Ethics and Politics: Comparing Plato and Aristotle
Some of the similarities we find between Plato and Aristotle are the connection between ethics and politics. The Platonic ruler must be wise, and wisdom links ethics and politics. In addition, the division into social classes recalls the three parts of the soul, each of which should seek to achieve its corresponding virtue.
For Aristotle, the relationship between ethics and politics is clear. If ethics is to provide a model of happiness, the proper purpose of politics is precisely to organize the polis so as to enable and facilitate the happiness of its citizens. As we saw in the contextualization, man is a social animal and cannot find happiness outside the polis. The lonely man is not self-sufficient and cannot achieve happiness on his own. Only by living in the city, in contact with other human beings, can a perfect and self-sufficient life be achieved. The town (politics, understood in the Aristotelian sense) allows individual happiness, which is the ultimate goal of ethics. Something similar happens in the model that Plato presents in The Republic: in the ideal city, happiness is achieved when everyone deals with that which is most proper and appropriate: the rulers are wise, those who excel in courage will be warriors, and those who excel in temperance will be producers, with the living conditions associated with each of these classes.

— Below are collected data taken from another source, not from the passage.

/-- A block whose counters one clear register clears. -/
inductive CntBlock where
  | lane (n : LaneIx) | frm (st : StreamIx) | mlk (u : CompassIx) | pxe (st : StreamIx) | dlv | hep | tth
  deriving DecidableEq, Repr

/-! Operands of the time commands (04_time_domains.md). -/

/-- An offset sample (R107): offset in 1/256 ns, interval in ns, a meanPathDelay sample in 1/256 ns if it brings one (R115), whether a new master gave it. From PTP the offset is the ball stamp
of a Sync less its origin time, and the delay is that between the balls (R112, R113). -/
structure OffSample where
  theta : Int
  tau : Nat
  mpd : Option Int
  newMaster : Bool
  deriving DecidableEq, Repr

/-- A completed PTM dialogue (R108): offset in 1/256 ns and delay in ns. -/
structure PtmSample where
  theta : Int
  delay : Nat
  deriving DecidableEq, Repr

/-! Operands of the lane commands (06_camera_lanes.md). -/

/-- Why a lane lost its link (R163, Table 6-16). -/
inductive LossCause where
  | signal | clock | alignment | highBer
  deriving DecidableEq, Repr

/-- What connection discovery found (R164): the MODE and the BOND code. -/
structure Discovered where
  mode : BitVec 4
  bond : BitVec 2
  deriving DecidableEq, Repr

/-- A camera's answer to a control command (R167): whether its CRC is good (R187), whether it refused it, and the bytes of a read. -/
structure CtlAnswer where
  crcOk : Bool
  refused : Bool
  data : List Byte
  deriving DecidableEq, Repr

/-- The body of a CoaXPress packet (R166): an image header, image data, or a packet of a type that is not supported. -/
inductive CxpBody where
  | header (width height : BitVec 16)
  | data (bytes : List Byte)
  | other
  deriving DecidableEq, Repr

/-- A CoaXPress stream packet (R165, R166): stream ID, packet tag, size on the link, whether its CRC is good, 8b/10b errors in it, body. -/
structure CxpPacket where
  sid : Byte
  tag : Byte
  size : BitVec 16
  crcOk : Bool
  codeErrs : Byte
  body : CxpBody
  deriving DecidableEq, Repr

/-- The body of a GVSP packet (R174, R182): leader (image payload or not, width, height, pixel format, timestamp), data, trailer. -/
inductive GvspBody where
  | leader (image : Bool) (width height : BitVec 16) (pfnc : BitVec 32) (ts : BitVec 64)
  | data (bytes : List Byte)
  | trailer
  deriving DecidableEq, Repr

/-- A GVSP packet: extended IDs or not, block ID, packet ID, body. -/
structure GvspPkt where
  ext : Bool
  block : BitVec 64
  id : BitVec 32
  body : GvspBody
  deriving DecidableEq, Repr

/-- A PTP message as the firmware sees it (R110): an event message (Sync, Delay_Req, Pdelay_Req, Pdelay_Resp by messageType) with its sequenceId, an Announce with its sender, another supported message, one that uses an
option that is not supported. -/
inductive PtpMsg where
  | event (ty : BitVec 2) (seq : BitVec 16)
  | announce (master : BitVec 64)
  | general
  | unsupported
  deriving DecidableEq, Repr

/-- A PTP frame: over UDP or Ethernet, its domainNumber, the message. -/
structure PtpFrame where
  udp : Bool
  dn : BitVec 8
  msg : PtpMsg
  deriving DecidableEq, Repr

/-- What an Ethernet frame carries, as the classification of Table 6-5 sees it; addresses are IPv4 destinations, and the address an ARP request asks for. -/
inductive EthKind where
  | udp (ip : BitVec 32) (port : BitVec 16) (gvsp : Option GvspPkt)
  | ptp (m : PtpFrame)
  | gvcpAck (req : BitVec 16)
  | gvcp
  | arp (ip : BitVec 32)
  | icmpEcho (ip : BitVec 32)
  | pause
  | other
  deriving DecidableEq, Repr

/-- A received Ethernet frame: whether the FCS is good, sync-header errors in it, destination MAC, kind, and its bytes without FCS. -/
structure EthFrame where
  fcsOk : Bool
  codeErrs : Byte
  dst : BitVec 48
  kind : EthKind
  data : List Byte
  deriving DecidableEq, Repr

/-- A line that reaches its pairing (R185): whether it is missing, whether it is the first and the last of its image, its bytes. -/
structure CamLine where
  missing : Bool
  first : Bool
  last : Bool
  data : List Byte
  deriving DecidableEq, Repr

/-- An ECC event met while a chain processes a line (R288): none, a corrected error, an uncorrectable one in an engine's local memory, in the line buffer, or in an
HBM read of a reference or table. -/
inductive ChainEcc where
  | none
  | corrected (lineBuffer : Bool)
  | localMem (e : Fin 16) (addr : BitVec 35)
  | lineBuffer (addr : BitVec 35)
  | hbm (addr : BitVec 35)
  deriving DecidableEq, Repr

/-- Where an item comes from (R306): a camp's FIFO, or the FIFO of event copies. -/
inductive OfferFrom where
  | camp (c : CampIx)
  | event
  deriving DecidableEq, Repr

/-- What the read of a queue's context meets (R323): nothing, or an uncorrectable ECC error in HBM, where the cache does not hold the context, or in the cache, where it does. -/
inductive CtxEcc where
  | none
  | hbm
  | cache (addr : BitVec 35)
  deriving DecidableEq, Repr

/-- An offer (R306): where the item comes from, and what the read of its queue's context meets. -/
structure OfferSrc where
  src : OfferFrom
  ecc : CtxEcc := .none
  deriving DecidableEq, Repr

/-- A queue that a command names, and what the read of its context meets. -/
structure QAccess where
  q : QidIx
  ecc : CtxEcc := .none
  deriving DecidableEq, Repr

Differences Between Plato and Aristotle
As for the differences, it should be noted that Aristotle rejects moral intellectualism, the Socratic influence, which appears in the early Platonic dialogues. To know good is not enough to do good. The intelligence must join the will, one of the key concepts of Aristotelian moral philosophy. Not everyone who knows what is right tries putting it into practice. One must also want to do good. Without the concurrence of the will, one cannot speak of a virtuous man. So Aristotle goes on to say that prudence may be more important than wisdom; the prudent, without being wise, do good, while the wise, by a defect in their will, can put their knowledge at the service of nefarious purposes. When Socrates argued that no one knowingly does wrong, and that evil is rooted in ignorance, he was too optimistic. For Aristotle, there are those who do evil deliberately, knowing that they do evil; these people would be vicious, they want to do evil.
Another difference that is felt throughout Platonic and Aristotelian thought is Plato’s excessive Idealism, which is criticized by Aristotle. Even in the Ethics, Aristotle emphasizes its practical nature. While dianoetic virtues can be acquired through education, moral virtues need exercise and practice, which for Aristotle is much more realistic than Plato, for whom knowledge of the Idea of Good was a sufficient guarantee of moral performance. This difference between Platonic idealism and Aristotelian realism will also be felt in politics, where Aristotle’s theory is far more pragmatic than Plato’s, but also in metaphysics and theory of knowledge, becoming two main nerves that run through the thinking of both philosophers: the realist Aristotle versus the idealist Plato.
A final difference, somehow a consequence of the above, is the conception of the good. While for Plato the good is an idea, existing in a separate world and achievable mainly through knowledge, for Aristotle, the good is the telos, the end inherent in every being. Aristotelian realism cannot accept that the good of a being has a life outside, separate from that being, and therefore, influenced by his studies of nature, he argues that the telos is in every thing, which must be aimed precisely to develop that telos in a comprehensive manner. For Aristotle, it is inconceivable that a good thing be separated from it, while Plato would argue that it cannot be internal to the thing itself, but the true foundation of reality (and therefore everything) is Ideas.